/-- Settles O47: each offset named is unmapped, or a register's whose rule says it. -/
theorem readOnlyAndUnmapped : Obligations.ReadOnlyAndUnmapped := by
  intro s rest
  refine ⟨fun off v hoff hin => ?_, fun off hoff hin => ?_, fun hin => ?_⟩ <;> rw [step_serves hin, serve]
  · rcases hoff with rfl | rfl | ⟨hlo, h4⟩
    · exact serveRegWrite_reg (r := .status) (by decide) _ v
    · exact serveRegWrite_reg (r := .faultAddr) (by decide) _ v
    · exact serveRegWrite_unmapped hlo h4 _ v
  · rcases hoff with rfl | ⟨hlo, h4⟩
    · exact serveRegRead_reg (r := .cmd) (by decide) _
    · exact serveRegRead_unmapped hlo h4 _
  · exact serveRegRead_reg (r := .faultAddr) (by decide) _

/-- A word decodes to a command when its number in the table does (30 R101). -/
theorem decode_tableWord {w : Nat} {i : Instr} (h : decodeTableWord 32 w = some i) :
    decode (tableWord 32 w) = .command i := by
  rw [decodeTableWord, if_pos (le_refl 32)] at h
  cases hd : decode (tableWord 32 w) with
  | command j => rw [hd] at h; exact congrArg Decoded.command (Option.some.inj h)
  | illegal e => rw [hd] at h; cases h

/-- A legal word written to CMD is executed (30 R94). -/
theorem commandWrite_command {w : Word} {i : Instr} (h : decode w = .command i) (s : State) :
    commandWrite s w = exec i s := by
  rw [commandWrite, h]

/-- Settles O6: the step is the CMD write, and the CMD write of a legal word is `exec`. -/
theorem stepRunsDecodedCommand : Obligations.StepRunsDecodedCommand := by
  refine ⟨fun s w rest i hin hd => ?_, fun s w i hd => ?_⟩
  · rw [step_serves hin]
    exact (serveRegWrite_cmd _ w).trans (commandWrite_command hd _)
  · rw [step_withFetchWord, commandWrite_command (decode_tableWord hd)]

/-! ### What a register reads (10 R27 to R33) -/

/-- A write to a read-write register is read there, and nowhere else. -/
theorem readReg_writeReg {r : Reg} (hc : r ≠ .cmd) (hs : r ≠ .status) (hf : r ≠ .faultAddr) (s : State) (v : Word)
    (r' : Reg) : readReg (writeReg s r v) r' = if r' = r then v else readReg s r' := by
  cases r with
  | cmd => exact absurd rfl hc
  | status => exact absurd rfl hs
  | faultAddr => exact absurd rfl hf
  | _ => cases r' <;> rfl

/-- A write to a register leaves the phase, memory and the waiting operations alone. -/
theorem writeReg_frame (s : State) (r : Reg) (v : Word) :
    (writeReg s r v).phase = s.phase ∧ (writeReg s r v).mem = s.mem ∧ (writeReg s r v).inputs = s.inputs := by
  cases r <;> exact ⟨rfl, rfl, rfl⟩

/-- What a register reads does not depend on what the host read before, or waits to do. -/
theorem readReg_outside (s : State) (l : List Input) (w : Word) (r : Reg) :
    readReg { s with inputs := l, busData := w } r = readReg s r := by
  cases r <;> rfl

/-- Settles O46: the write stores, the read behind it returns what is stored, and the rest is as before. -/
theorem registerReadsBack : Obligations.RegisterReadsBack := by
  intro s r v rest hc hs hf hin
  obtain ⟨hphase, hmem, hinputs⟩ := writeReg_frame { s with inputs := .regRead .b32 (regOffset r) :: rest } r v
  have hreads := readReg_writeReg hc hs hf { s with inputs := .regRead .b32 (regOffset r) :: rest } v
  have hwrite := (step_serves hin).trans (serveRegWrite_reg hc _ v)
  have hread := (step_serves hinputs).trans (serveRegRead_reg hs _)
  refine ⟨_, (run_succ hwrite 1).trans (run_succ hread 0), ?_, rfl, hmem, hphase, fun r' hne => ?_⟩
  · exact (readReg_outside _ rest _ r).trans ((hreads r).trans (if_pos rfl))
  · exact (readReg_outside _ rest _ r').trans ((hreads r').trans ((if_neg hne).trans
      (readReg_outside s _ s.busData r')))

/-! ### STATUS (10 R25, R36) -/

/-- The lowest bit of STATUS is BUSY (10 R25). -/
theorem statusWord_getLsbD_zero (s : State) : (statusWord s).getLsbD 0 = busy s := by
  simp only [statusWord, BitVec.getLsbD_append]
  simp

/-- STATUS while a command runs reads 0x00000001 (10 R25). -/
theorem Invariant.statusWord_busy {s : State} (h : Invariant s) (hb : s.phase ≠ .idle) :
    statusWord s = 0x00000001#32 := by
  rw [statusWord, busy_iff.mpr hb, h.statusBusy hb]
  decide

/-- Settles O38: busy, STATUS is 1; idle, it is one of the stored ends of a command. -/
theorem statusReadsLegal : Obligations.StatusReadsLegal := by
  refine ⟨fun s h => ?_, fun s => ?_⟩
  · by_cases hi : s.phase = .idle
    · rw [statusWord, not_busy_iff.mpr hi]
      rcases h.statusIdle hi with hst | hst | ⟨e, hst⟩ <;> rw [hst]
      · decide
      · decide
      · cases e <;> decide
    · rw [h.statusWord_busy hi]
      decide
  · rw [statusWord_getLsbD_zero, busy_iff]
    cases s.phase <;> decide

end Sys2Proof.Machine

/-! PROOF. The runs of DETECT.S and DETECT.V as a host sees them (70 R252, R254): STATUS busy to the last unit, then the
whole result. -/

namespace Sys2Proof.Machine

/-- While the run of a ready state's command goes on, STATUS reads busy (10 R25). -/
theorem RunningAt.statusWord_busy {ph : Phase} {s t : State} {k : Nat} (hph : ph ≠ .idle) (h : RunningAt ph s k t) :
    statusWord t = 0x00000001#32 := by
  have hphase : t.phase = ph := (congrArg State.phase h.frame :)
  have hstatus : t.status = statusClear := (congrArg State.status h.frame :)
  rw [statusWord, busy_iff.mpr (hphase ▸ hph), hstatus]
  decide

/-- After the CMD write of a DETECT command and fewer steps than the run has units, STATUS reads busy (70 R252). -/
theorem detect_busy {ph : Phase} {s : State} (hr : Ready s) (hph : ph ≠ .idle) {word : Nat}
    (hcmd : step (s.withFetchWord 32 word) = .next (issue s (startDetect ph (firstWidth ph s.width)))) {k : Nat}
    (hk : 1 ≤ k) (hk' : k < 1 + unitCount ph (latched s)) :
    ∃ t : State, Sys2Proof.core.run k (s.withFetchWord 32 word) = .next t ∧ statusWord t = 0x00000001#32 := by
  obtain ⟨i, rfl⟩ := Nat.exists_eq_add_of_le' hk
  have running {j : Nat} (hj : j ≤ i) : RunningAt ph s j (blockStep^[j] (accepted ph s)) :=
    runningAt_iterate hr hph (by omega)
  refine ⟨_, ?_, (running (le_refl i)).statusWord_busy hph⟩
  rw [run_succ (issue_startDetect (ph := ph) hr ▸ hcmd)]
  refine run_alone fun j hj => ?_
  obtain ⟨-, -, hinputs, -⟩ := (running hj.le).undisturbed hr
  exact hinputs

/-- The units of a scalar run, one for each interior pixel (70 R252). -/
theorem unitCount_runS (s : State) :
    unitCount .runS (latched s) = 3 * (s.width.toNat - 2) * (s.height.toNat - 2) := by
  simp only [unitCount, rowLength, stride, latched, Nat.sub_self, Nat.add_zero, Nat.div_one]
  ring

/-- Settles O43: a ready DETECT.S completes with the result of 20 R82, and STATUS reads busy until its last unit. -/
theorem scalarRunCompletes : Obligations.ScalarRunCompletes := by
  intro s hr
  obtain ⟨t, hrun, ht, -⟩ := detectS_completes hr
  refine ⟨⟨t, hrun, ht⟩, ?_⟩
  rw [← unitCount_runS s]
  exact fun k hk hk' => detect_busy hr (ph := .runS) nofun (step_withFetchWord s 32 _) hk hk'

/-- Settles O44: a ready DETECT.V completes with the result of 20 R82, and STATUS reads busy until its last unit. -/
theorem vectorRunCompletes : Obligations.VectorRunCompletes := by
  intro s hr
  obtain ⟨t, hrun, ht, -⟩ := detectV_completes hr
  exact ⟨⟨t, hrun, ht⟩, fun k hk hk' =>
    detect_busy hr (ph := .runV) nofun (step_withFetchWord s 32 _) hk hk'⟩

end Sys2Proof.Machine

/-! PROOF. Memory and the block's turn: which bytes a turn can change (20 R71, 43 R191), and which it depends on
(40 R110, 43 R192). -/

namespace Sys2Proof.Machine

/-! ### The bytes a turn can change -/

/-- The advance after a unit leaves memory alone (41 R137, 43 R188). -/
theorem unitAdvance_mem (ph : Phase) (s : State) : (unitAdvance ph s).mem = s.mem := by
  cases ph with
  | idle => rfl
  | runS => rcases scalarAdvance_cases s with ⟨q, h, -⟩ | ⟨-, -, -, h⟩ <;> rw [unitAdvance, h] <;> rfl
  | runV => rcases vectorAdvance_cases s with ⟨q, h, -⟩ | ⟨-, -, -, h⟩ <;> rw [unitAdvance, h] <;> rfl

★ ★ ★ ★ ★ ★ ★

PROBLEM TO SOLVE
All lines from the first line of the listing above through the line containing "absurd rfl hc" are to be retyped exactly. Leave out any other line.

SOLUTION FOR THIS PROBLEM
/-- Settles O47: each offset named is unmapped, or a register's whose rule says it. -/
theorem readOnlyAndUnmapped : Obligations.ReadOnlyAndUnmapped := by
  intro s rest
  refine ⟨fun off v hoff hin => ?_, fun off hoff hin => ?_, fun hin => ?_⟩ <;> rw [step_serves hin, serve]
  · rcases hoff with rfl | rfl | ⟨hlo, h4⟩
    · exact serveRegWrite_reg (r := .status) (by decide) _ v
    · exact serveRegWrite_reg (r := .faultAddr) (by decide) _ v
    · exact serveRegWrite_unmapped hlo h4 _ v
  · rcases hoff with rfl | ⟨hlo, h4⟩
    · exact serveRegRead_reg (r := .cmd) (by decide) _
    · exact serveRegRead_unmapped hlo h4 _
  · exact serveRegRead_reg (r := .faultAddr) (by decide) _

/-- A word decodes to a command when its number in the table does (30 R101). -/
theorem decode_tableWord {w : Nat} {i : Instr} (h : decodeTableWord 32 w = some i) :
    decode (tableWord 32 w) = .command i := by
  rw [decodeTableWord, if_pos (le_refl 32)] at h
  cases hd : decode (tableWord 32 w) with
  | command j => rw [hd] at h; exact congrArg Decoded.command (Option.some.inj h)
  | illegal e => rw [hd] at h; cases h

/-- A legal word written to CMD is executed (30 R94). -/
theorem commandWrite_command {w : Word} {i : Instr} (h : decode w = .command i) (s : State) :
    commandWrite s w = exec i s := by
  rw [commandWrite, h]

/-- Settles O6: the step is the CMD write, and the CMD write of a legal word is `exec`. -/
theorem stepRunsDecodedCommand : Obligations.StepRunsDecodedCommand := by
  refine ⟨fun s w rest i hin hd => ?_, fun s w i hd => ?_⟩
  · rw [step_serves hin]
    exact (serveRegWrite_cmd _ w).trans (commandWrite_command hd _)
  · rw [step_withFetchWord, commandWrite_command (decode_tableWord hd)]

/-! ### What a register reads (10 R27 to R33) -/

/-- A write to a read-write register is read there, and nowhere else. -/
theorem readReg_writeReg {r : Reg} (hc : r ≠ .cmd) (hs : r ≠ .status) (hf : r ≠ .faultAddr) (s : State) (v : Word)
    (r' : Reg) : readReg (writeReg s r v) r' = if r' = r then v else readReg s r' := by
  cases r with
  | cmd => exact absurd rfl hc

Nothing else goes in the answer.